Section 3.04. Promotion. Marketing Agent, in conjunction with APD,
engages in, and shall continue to engage in general advertising, marketing and
promotional efforts in the food industry, on behalf of the trademark Village
Farms, and shall maintain these general marketing efforts throughout the term of
this Agreement, on at least the same level as is currently being employed, at
the sole expense of the Marketing Agent. In the event Marketing Agent deems it
to be in the best interests of the Owner to engage in strictly local advertising
efforts for the sole benefit of the Owner, such advertising campaign efforts
shall be detailed in the Marketing Plan prepared by the Marketing Agent pursuant
to the terms of this Agreement. In the event said local advertising plan is
approved by the Owner, the owner shall be solely responsible for the costs of
same.
Section 3.05. Sales Prices. The Owner acknowledges that the sale of its
Product by the Marketing Agent is based on market demands and price fluctuation
can occur seasonally and otherwise. Marketing Agent shall use commercially
reasonable efforts to obtain the highest possible price for the Product.
Section 3.06. Billing and Collections.
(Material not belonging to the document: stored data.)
/-- Rules R33 and R236: the rate a command leaves the channel at. For every command, SLOW where its last slot is a reset,
FAST where it is a bit slot, as it was where it made none. By command: SLOW after `RESET`, FAST after the bit and byte
commands, unchanged after a checksum command; after an addressing command or a `SEARCH`, SLOW where it ended in its reset
(one send), FAST where it went further, and unchanged after an exhausted `SEARCH`. -/
def Obligations.RateLeftOnTheChannel : Prop :=
  ∀ (i : Instr) (s t : State), exec i s = .next t →
    (∃ slots : List (List Event), t.chan.trace = s.chan.trace ++ slots.flatten ∧
      (∀ x ∈ slots, legalSlot s.params x = true) ∧
      (slots = [] → lastRate t.chan.trace = lastRate s.chan.trace) ∧
      (∀ x, slots.getLast? = some x →
        lastRate t.chan.trace = some (if x.head? = some (.rate .slow) then .slow else .fast))) ∧
    (i = .reset → lastRate t.chan.trace = some .slow) ∧
    ((∃ b, i = .writeBit b) ∨ i = .readBit ∨ (∃ v, i = .writeByte v) ∨ i = .readByte →
      lastRate t.chan.trace = some .fast) ∧
    ((∃ n, i = .crcCompute n) ∨ (∃ n, i = .crcVerify n) → lastRate t.chan.trace = lastRate s.chan.trace) ∧
    (i = .readAddress ∨ i = .matchAddress ∨ i = .skipAddress ∨ (∃ f, i = .search f ∧ ¬(s.ssv = true ∧ s.disc = 0)) →
      s.chan.sends < t.chan.sends ∧
      lastRate t.chan.trace = some (if t.chan.sends = s.chan.sends + 1 then .slow else .fast)) ∧
    ((∃ f, i = .search f) → s.ssv = true → s.disc = 0 → lastRate t.chan.trace = lastRate s.chan.trace)

/-- Rules R54 and R105: for either order of the primitive flushes, each send of a command comes right after a rate
selection and one flush of each direction, in that order; and there is no other flush. -/
def Obligations.EverySendHasBothFlushes : Prop :=
  ∀ (o : FlushOrder) (i : Instr) (s t : State) (events : List Event), exec i s = .next t →
    t.chan.trace = s.chan.trace ++ events →
    (∀ before b after, events.flatMap (primitiveCalls o) = before ++ .sendByte b :: after →
      ∃ earlier r, before = earlier ++ .selectRate r :: primitiveCalls o .flush) ∧
    (events.flatMap (primitiveCalls o)).count .flushInput = t.chan.sends - s.chan.sends ∧
    (events.flatMap (primitiveCalls o)).count .flushOutput = t.chan.sends - s.chan.sends

/-- Rules R191 and R197: a command ends with `ChannelFailure` exactly when a channel call failed, and that call is its
last event. -/
def Obligations.ChannelFailureIsTheLastEvent : Prop :=
  ∀ (i : Instr) (s t : State) (events : List Event), exec i s = .next t →
    t.chan.trace = s.chan.trace ++ events →
    (statusCode t.status = 0x1 ↔ ∃ e ∈ events, failedEvent e = true) ∧
    (∀ before e after, events = before ++ e :: after → failedEvent e = true → after = [])

/-- Rule R10: two runs of a command with the same operand registers and the same answers of the channel have the same
trace and the same outcome, whatever `STATUS` and `DATA` held (rule R32). -/
def Obligations.AnswersDecideTheRun : Prop :=
  ∀ (i : Instr) (s u t : State),
    u.params = s.params → u.ssv = s.ssv → u.addr = s.addr → u.disc = s.disc → u.ldi = s.ldi → u.buf = s.buf →
    everyCallReturns s → everyCallReturns u →
    (∀ k, u.chan.sendAhead k = s.chan.sendAhead k) → (∀ k, u.chan.recvAhead k = s.chan.recvAhead k) →
    exec i s = .next t →
    ∃ t' events, exec i u = .next t' ∧
      t.chan.trace = s.chan.trace ++ events ∧ t'.chan.trace = u.chan.trace ++ events ∧
      t'.status = t.status ∧ t'.ssv = t.ssv ∧ t'.addr = t.addr ∧ t'.disc = t.disc ∧ t'.ldi = t.ldi ∧
      t'.buf = t.buf ∧ (t'.data = t.data ∨ (t.data = s.data ∧ t'.data = u.data))

/-- Rules R25, R32 and R196: every step keeps `STATUS` legal. -/
def Obligations.StepKeepsStatusLegal : Prop :=
  ∀ s t : State, statusLegal s → step s = .next t → statusLegal t

/-- The reset state has a legal `STATUS`. -/
def Obligations.ResetStatusIsLegal : Prop := statusLegal State.reset

/-- Rule R6 with rules R52 and R10: no step changes the parameters or the channel's inputs, and the history of the channel
only grows. -/
def Obligations.StepKeepsParametersAndHistory : Prop :=
  ∀ s t : State, step s = .next t →
    t.params = s.params ∧ t.chan.sendScript = s.chan.sendScript ∧ t.chan.recvScript = s.chan.recvScript ∧
    t.chan.hangAt = s.chan.hangAt ∧ s.chan.trace <+: t.chan.trace

/-! ## Registers and reset -/

/-- Rule R34: the values the spec gives for reset, and no event. `DATA` and `BUF` are not in this statement: the spec
leaves them unspecified. -/
def Obligations.ResetValues : Prop :=
  State.reset.ssv = false ∧ State.reset.addr = 0 ∧ State.reset.disc = 0 ∧ State.reset.ldi = 0 ∧
  State.reset.status = 0x00 ∧ State.reset.chan.trace = []

/-- Rules R34 and R222: a hardware reset of the block sets the Search State and `STATUS` and makes no channel event. That it
comes between two commands, and that the host's further inputs and the values it read survive it, is the model's choice
(log entries 5, 6 and 7). -/
def Obligations.HardwareResetLeavesTheChannel : Prop :=
  ∀ (s : State) (rest : List Input), s.pending = .hardwareReset :: rest →
    ∃ t, step s = .next t ∧ t.ssv = false ∧ t.addr = 0 ∧ t.disc = 0 ∧ t.ldi = 0 ∧ t.status = 0x00 ∧
      t.chan = s.chan ∧ t.params = s.params ∧ t.pending = rest ∧ t.reads = s.reads

/-- Rule R21, every offset of the window as the host reads it, byte by byte; a read changes no register. That one byte of
`CMD` (offsets 0x00 and 0x01) reads 0x00 is the model's deduction (log entry 15, DEDUCED) from the 16-bit read of 0x0000;
that the value goes to `reads` is its record (log entry 7). -/
def Obligations.WindowReads : Prop :=
  ∀ (s : State) (offset : BitVec 6) (rest : List Input) (v : Byte),
    s.pending = .window (.readByte offset) :: rest →
    (offset.toNat ∈ [0x00, 0x01, 0x06, 0x07] ∨ 0x21 ≤ offset.toNat → v = 0x00) →
    (offset.toNat = 0x02 → v = s.status) → (offset.toNat = 0x03 → v = s.data) →
    (offset.toNat = 0x04 → v.toNat = s.ldi.toNat) → (offset.toNat = 0x05 → v = if s.ssv then 0x01 else 0x00) →
    (∀ k < 8, offset.toNat = 0x08 + k → v = s.addr.extractLsb' (8 * k) 8) →
    (∀ k < 8, offset.toNat = 0x10 + k → v = s.disc.extractLsb' (8 * k) 8) →
    (∀ j : Fin 9, offset.toNat = 0x18 + j.val → v = s.buf[j]) →
    step s = .next { s with pending := rest, reads := s.reads ++ [v.setWidth 64] }
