@[simp] theorem verify_append_singleton (block : List Byte) (last : Byte) :
    verify (block ++ [last]) = (crc8 block == last) := by
  simp [verify]

/-- Settles O12: a legal length reaches the command's one commit, which writes `DATA` and `STATUS`. -/
theorem crcComputeLeavesTheChecksum : Obligations.CrcComputeLeavesTheChecksum := by
  intro n s hn
  constructor
  · rw [toNat_encode, opcodeOf, immediateOf, toNat_setWidth_length]
    simp
  · exact exec_crcCompute s hn

/-- Settles O14: the block is empty or ends in a byte, and `verify` has an equation for each. -/
theorem crcVerifyComparesTheLastByte : Obligations.CrcVerifyComparesTheLastByte := by
  intro n s hn
  refine ⟨?_, fun hempty => ?_, fun block last hblock => ?_⟩
  · rw [toNat_encode, opcodeOf, immediateOf, toNat_setWidth_length]
    simp
  · rw [exec_crcVerify s hn, bufPrefix, hempty, verify_nil, okStatus_false, State.setStatus]
  · rw [exec_crcVerify s hn, bufPrefix, hblock, verify_append_singleton, okStatus_beq, State.setStatus]

end Sys2Proof.Machine

/-! ## ROM addressing (rules R130 to R134) -/

namespace Sys2Proof.Machine

/-! One sub-operation after another, each described by how far it moves the channel. -/

/-- What a sequence does to the channel, from what its two parts do to it. -/
theorem Op.bind_of_advance {α β : Type} {o : Op α} {f : α → Op β} {c : Channel} {v : α} {n m n' m' : Nat}
    {es es' : List Event} {r : Except ErrorKind β} (first : o c = ⟨.ok v, c.advance n m es⟩)
    (second : f v (c.advance n m es) = ⟨r, (c.advance n m es).advance n' m' es'⟩) :
    o.bind f c = ⟨r, c.advance (n + n') (m + m') (es ++ es')⟩ := by
  rw [Op.bind_of_ok first, second, Channel.advance_advance]

/-- Successful sends ahead are still ahead once the first of them are made. -/
theorem sendsSucceed_advance {c : Channel} {n k : Nat} (h : sendsSucceed c (n + k)) (m : Nat) (es : List Event) :
    sendsSucceed (c.advance n m es) k := fun j hj => by
  simpa using h (n + j) (by omega)

/-- Echoes ahead are still ahead once the receives before them are made. -/
theorem echoesAre_advance {c : Channel} {m k : Nat} {echo : Nat → Byte}
    (h : ∀ j < k, c.recvAhead (m + j) = some (echo j)) (n : Nat) (es : List Event) :
    echoesAre (c.advance n m es) k echo := fun j hj => by
  simpa using h j hj

/-! More slots after slots. -/

theorem writeSlots_add (p : Params) (m n : Nat) (bit : Nat → Bool) :
    writeSlots p (m + n) bit = writeSlots p m bit ++ writeSlots p n fun j => bit (m + j) := by
  simp [writeSlots, List.range_add, List.flatMap_map]

theorem writeSlots_congr (p : Params) {n : Nat} {bit bit' : Nat → Bool} (h : ∀ j < n, bit j = bit' j) :
    writeSlots p n bit = writeSlots p n bit' :=
  List.flatMap_congr fun j hj => by rw [h j (List.mem_range.mp hj)]

theorem readSlots_add (m n : Nat) (echo : Nat → Byte) :
    readSlots (m + n) echo = readSlots m echo ++ readSlots n fun j => echo (m + j) := by
  simp [readSlots, List.range_add, List.flatMap_map]

/-! The reset at the head (rules R133, R134), from any channel. -/

theorem resetOrFail_send_fails (p : Params) (c : Channel) (h : c.sendAhead 0 = false) :
    resetOrFail p c = ⟨.error .channelFailure, c.advance 1 0 [.rate .slow, .flush, .send p.resetPattern false]⟩ :=
  Op.bind_of_error (busReset_send_fails p c h)

theorem resetOrFail_no_echo (p : Params) (c : Channel) (hsend : c.sendAhead 0 = true) (hnone : c.recvAhead 0 = none) :
    resetOrFail p c = ⟨.error .channelFailure, c.advance 1 1 (resetSlot p none)⟩ :=
  Op.bind_of_error (busReset_no_echo p c hsend hnone)

theorem resetOrFail_no_presence (p : Params) (c : Channel) (hsend : c.sendAhead 0 = true)
    (hrecv : c.recvAhead 0 = some p.resetPattern) :
    resetOrFail p c = ⟨.error .resetFailure, c.advance 1 1 (resetSlot p (some p.resetPattern))⟩ := by
  rw [resetOrFail, Op.bind_of_ok (busReset_echo p c p.resetPattern hsend hrecv)]
  simp

theorem resetOrFail_present (p : Params) (c : Channel) (v : Byte) (hsend : c.sendAhead 0 = true)
    (hrecv : c.recvAhead 0 = some v) (hv : v ≠ p.resetPattern) :
    resetOrFail p c = ⟨.ok (), c.advance 1 1 (resetSlot p (some v))⟩ := by
  rw [resetOrFail, Op.bind_of_ok (busReset_echo p c v hsend hrecv)]
  simp [hv]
At its cost, the Marketing Agent
will provide billing and collection services to the Owner consistent with the
Marketing Plan and such direction as may be reasonably given by the owner to the
Marketing Agent from time to time. All customers of the Owner shall be billed
under the name Village Farms. The Marketing Agent will maintain accurate books
and records of all sales, billing and collections, and shall prepare a monthly
report which shall be made available to the owner for review. Monies collected
by the Marketing Agent on behalf of the owner shall be held by the Marketing
Agent as trustee in a -separate account for the benefit for the Owner, and shall
be remitted to Owner (without deduction) on a weekly basis. Although the
Marketing Agent is responsible for billing and collection, the Owner shall bear
the risk of nonpayment by any of its customers, and shall determine if any
customers should be dropped, due to poor payment experience.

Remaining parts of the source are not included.